theorem passFirst_changed (h : Unseen U s.world) : passFirst (changed U s) = changed U (passFirst s) :=
  startRoundTrip_changed (s := beginPass s) h (onError := passErrorWrites) (fun _ _ => rfl) .reset resetByte

theorem srchPass_changed (h : Unseen U s.world) (a : Bool) :
    (srchPassCommand a).turn (changed U s) = changed U ((srchPassCommand a).turn s) :=
  Command.turn_changed h (c := srchPassCommand a) (fun _ _ => rfl) (passEcho_worldFree fun _ _ => rfl)
    (passBoundary_changed h (alarm := fun _ => a) (onError := passErrorWrites) (first := passFirst) (finish := passFinish)
      (fun _ _ => rfl) (fun _ _ => rfl) (passFirst_changed h) passFinish_worldFree)

theorem nextFirst_changed (h : Unseen U s.world) : nextFirst (changed U s) = changed U (nextFirst s) := by
  unfold nextFirst
  rw [show (changed U s).sstat = s.sstat from rfl]
  split
  · exact startRoundTrip_changed (s := beginPass (clearResult s)) h closeSession_worldFree _ _
  · rfl

theorem srchNext_changed (h : Unseen U s.world) : srchNextCommand.turn (changed U s) = changed U (srchNextCommand.turn s) :=
  Command.turn_changed h (c := srchNextCommand) closeSession_worldFree (passEcho_worldFree fun _ _ => rfl)
    (passBoundary_changed h (alarm := sessionAlarm) (onError := closeSession) (first := nextFirst) (finish := nextFinish)
      (fun _ _ => rfl) closeSession_worldFree (nextFirst_changed h) nextFinish_worldFree)

/-- A turn of any command. -/
theorem wordTurn_changed (h : Unseen U s.world) (w : Word) :
    wordTurn w (changed U s) = changed U (wordTurn w s) := by
  unfold wordTurn
  cases decode w with
  | illegal _ => rfl
  | legal i =>
    cases i with
    | owReset => exact reset_changed h
    | owWrbit b => exact wrbit_changed h b
    | owRdbit => exact readSlots_changed h 1
    | owWrbits n => exact writeSlots_changed h n
    | owRdbits n => exact readSlots_changed h n
    | owWrbyte => exact wrbyte_changed h
    | owRdbyte => exact readSlots_changed h 8
    | crcClr => rfl
    | crcBit b => rfl
    | crcBits n => rfl
    | srchBegin a => rfl
    | srchPass a => exact srchPass_changed h a
    | srchNext => exact srchNext_changed h
    | abort => rfl

/-! ### Changes that turns do not see -/

/-- A world with another schedule. -/
def World.setMoves (w : World) (ms : List Move) : World := { w with moves := ms }

/-- A world with another record of reads and another count of draws. -/
def World.setRecord (w : World) (l : List (BitVec 8 × Word)) (d : Nat) : World := { w with reads := l, draws := d }

theorem unseen_setMoves (w : World) (ms : List Move) : Unseen (fun v => v.setMoves ms) w where
  answer := rfl
  events _ := rfl
  withEvents _ _ := rfl
  pop := by
    unfold World.popAnswer World.setMoves
    cases w.answers <;> rfl

theorem unseen_setRecord {w : World} (h : w.answers ≠ []) (l : List (BitVec 8 × Word)) (d : Nat) :
    Unseen (fun v => v.setRecord l d) w where
  answer := by
    cases ha : w.answers with
    | nil => exact absurd ha h
    | cons a rest => simp [World.answer, World.setRecord, ha]
  events _ := rfl
  withEvents _ _ := rfl
  pop := by
    cases ha : w.answers with
    | nil => exact absurd ha h
    | cons a rest => simp [World.popAnswer, World.setRecord, ha]

/-! ### Many turns -/

/-- Turns do not see the schedule. -/
theorem runTurns_setMoves (w : Word) (n : Nat) (s : State) (ms : List Move) :
    runTurns (wordTurn w) n (changed (fun v => v.setMoves ms) s) =
      changed (fun v => v.setMoves ms) (runTurns (wordTurn w) n s) := by
  induction n generalizing s with
  | zero => rfl
  | succ n ih =>
    cases hp : s.seq.phase with
    | idle => rw [runTurns_idle _ _ hp, runTurns_idle _ _ (by exact hp)]
    | run =>
      rw [runTurns_succ _ _ hp, runTurns_succ _ _ (by exact hp), wordTurn_changed (unseen_setMoves _ ms), ih]
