/-- A reset inside the first turn of a read slot, which makes a rate change and a transmit, and inside its second, which
makes neither. -/
theorem witness_BlockReset_inside_turn :
    thenState (sequencerStep { running 0x03#32 Sequencer.idle 0 [] with world := { World.reset with moves := [] } })
      (fun t => t.world.events == [.setRate .reset] ++ [.setRate .slot, .tx 0xFF#8]) ∧
    thenState (sequencerStep { inFlight [] with world := { World.reset with moves := [], answers := [[0xFF#8]] } })
      (fun t => t.world.events == [.setRate .reset] ++ [.rx [0xFF#8]]) := by decide

/-- An idle block whose SRCH.NEXT has delivered an ID, the last one where `done`, and one whose command has ended with WIRING_FAULT. -/
def found (done : Bool) : State :=
  { State.reset with romid := id2b, sstat := { SStat.zero with active := !done, done := done, idv := true } }

def afterFault : State := endedWith .wiringFault 0x00000022#32 State.reset

/-- A host in the loop of `search` with an ID found, the last one found, none found, DONE with none, and an error. -/
theorem witness_SearchLoop : (HostRun.start [.searchError]).todo = .searchError :: [] ∧ State.reset.seq.phase = .idle
    ∧ State.reset.status.errcode = .ok ∧ State.reset.sstat.idv = false
    ∧ (∀ done, (found done).seq.phase = .idle ∧ (found done).status.errcode = .ok ∧ (found done).sstat.idv = true
        ∧ (found done).sstat.done = done)
    ∧ (endSession State.reset).seq.phase = .idle ∧ (endSession State.reset).sstat.done = true
    ∧ (endSession State.reset).status.errcode = .ok ∧ (endSession State.reset).sstat.idv = false
    ∧ afterFault.seq.phase = .idle ∧ afterFault.status.errcode ≠ .ok := by decide

theorem witness_Wait : (HostRun.start [.form .wait]).todo = .form .wait :: [] ∧ (inFlight []).seq.phase = .run
    ∧ State.reset.seq.phase ≠ .run := by decide

/-- A turn of a pass that has ended VALID writes its outcome, and so does the whole run of a pass that ends at once. -/
theorem witness_PassCommandsFrame :
    thenState (exec (.srchPass false) (running 0x21#32 { Sequencer.idle with stage := .passEnd .valid, candAcc := id2b } 1 []))
      (fun t => t.cand == id2b && t.seq.phase == .idle) ∧
    thenState (exec (.srchPass false) (bench 3 [[0xF0#8]])) (fun t => t.sstat.pout == some .noPresence) := by decide

/-- The frames: each command named in one answers a next state. -/
theorem witness_Frames : thenState (exec .owRdbyte (byteBench 0#64)) (fun t => t.seq.phase == .idle)
    ∧ thenState (exec (.crcBits 64) (byteBench 0#64)) (fun t => t.seq.phase == .idle)
    ∧ thenState (exec (.srchPass true) (bench 3 [[0xF0#8]])) (fun t => t.seq.phase == .idle)
    ∧ thenState (exec .srchNext (session 3 [[0xF0#8]])) (fun t => t.seq.phase == .idle) := by decide

theorem witness_RxChanges : thenState (exec .owRdbit (bench 3 [[0xFF#8]])) (fun t => t.rx != (bench 3 [[0xFF#8]]).rx) := by
  decide

/-- A block with ERR set, which the host clears. -/
def erred : State := { hosted (.write 0x04#8 4 0x2#32) with status := { Status.reset with err := true } }

theorem witness_ErrIsSticky : erred.status.err = true ∧ thenState (step erred) (fun t => t.status.err == false) := by decide

theorem witness_CrcWriters : thenState (step (hosted (.write 0x18#8 4 0x28#32))) (fun t =>
    t.crc != (hosted (.write 0x18#8 4 0x28#32)).crc) := by decide

theorem witness_EventHistory : thenState (step (running 0x01#32 Sequencer.idle 1 [])) (fun t =>
    t.world.events == [.setRate .reset, .tx 0xF0#8]) := by decide

/-- A read slot in flight, with the history that leads to it, meets the invariant. -/
def slotInFlight : State :=
  { inFlight [0xFF#8] with
    status := { Status.reset with rate := .slot }
    world := { (inFlight [0xFF#8]).world with events := [.setRate .reset, .setRate .slot, .tx 0xFF#8] } }

theorem witness_Invariant : slotInFlight.Inv ∧ thenState (step slotInFlight) (fun t => t.seq.acc == 1#64) := by
  refine ⟨⟨by decide, by decide, by decide, ?_, by decide, by decide, ?_, by decide, by decide, by decide⟩, by decide⟩
  · exact ⟨rfl, rfl⟩
  · exact ⟨rfl, rfl⟩

end Sys2Proof.Tests
end

/-! SUPPORT. The word of a decoded command (spec/30_encoding.md R98). -/

namespace Sys2Proof

/-- A row of the opcode map: the command of its opcode, the fields that the opcode does not use being 0, has the word of
those fields. -/
theorem encode_instr {n : Nat} {b a : Bool} : ∀ row ∈ opcodeMap, row.2 ≠ .abort → (row.2.usesN = false → n = 0) →
    (row.2.usesB = false → b = false) → (row.2.usesA = false → a = false) →
    encode (row.2.instr n b a) = commandWord a b n row.1 := by
  intro row hrow ha hn hb haa
  fin_cases hrow <;> simp_all [Opcode.instr, Opcode.usesN, Opcode.usesB, Opcode.usesA, encode]

/-- A word that decodes to a command other than ABORT is that command's word. -/
theorem encode_of_decode {w : Word} {i : Instr} (h : decode w = .legal i) (hi : i ≠ .abort) : encode i = w := by
  unfold decode at h
  split at h
  · cases h
  · next op hop =>
    split_ifs at h with h1 h2 h3 h4 h5 h6
    · exact absurd (Decoded.legal.inj h).symm hi
    · obtain rfl := Decoded.legal.inj h
      rw [encode_instr _ (opcodeOf_mem hop) h1, commandWord_fields (by simpa using h2)]
      · intro hu; simpa [hu] using h3
      · intro hu; simpa [hu] using h4
      · intro hu; simpa [hu] using h5

end Sys2Proof

/-! SUPPORT. What a step can do, said once. -/

namespace Sys2Proof.Machine

variable {s t : State}

/-- `s` with the schedule `rest`. -/
def withMoves (rest : List Move) (s : State) : State := inWorld s (s.world.setMoves rest)

@[simp] theorem withMoves_seq (rest : List Move) (s : State) : (withMoves rest s).seq = s.seq := rfl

.....

▸ WHAT THIS TASK INVOLVES
Look above for the line with "(fun t => t.cand" and the line with "theorem witness_Frames : thenState"; transcribe both and all lines in between, exactly, and nothing else.

▸ ANSWER FOR THIS EXERCISE
      (fun t => t.cand == id2b && t.seq.phase == .idle) ∧
    thenState (exec (.srchPass false) (bench 3 [[0xF0#8]])) (fun t => t.sstat.pout == some .noPresence) := by decide

/-- The frames: each command named in one answers a next state. -/
theorem witness_Frames : thenState (exec .owRdbyte (byteBench 0#64)) (fun t => t.seq.phase == .idle)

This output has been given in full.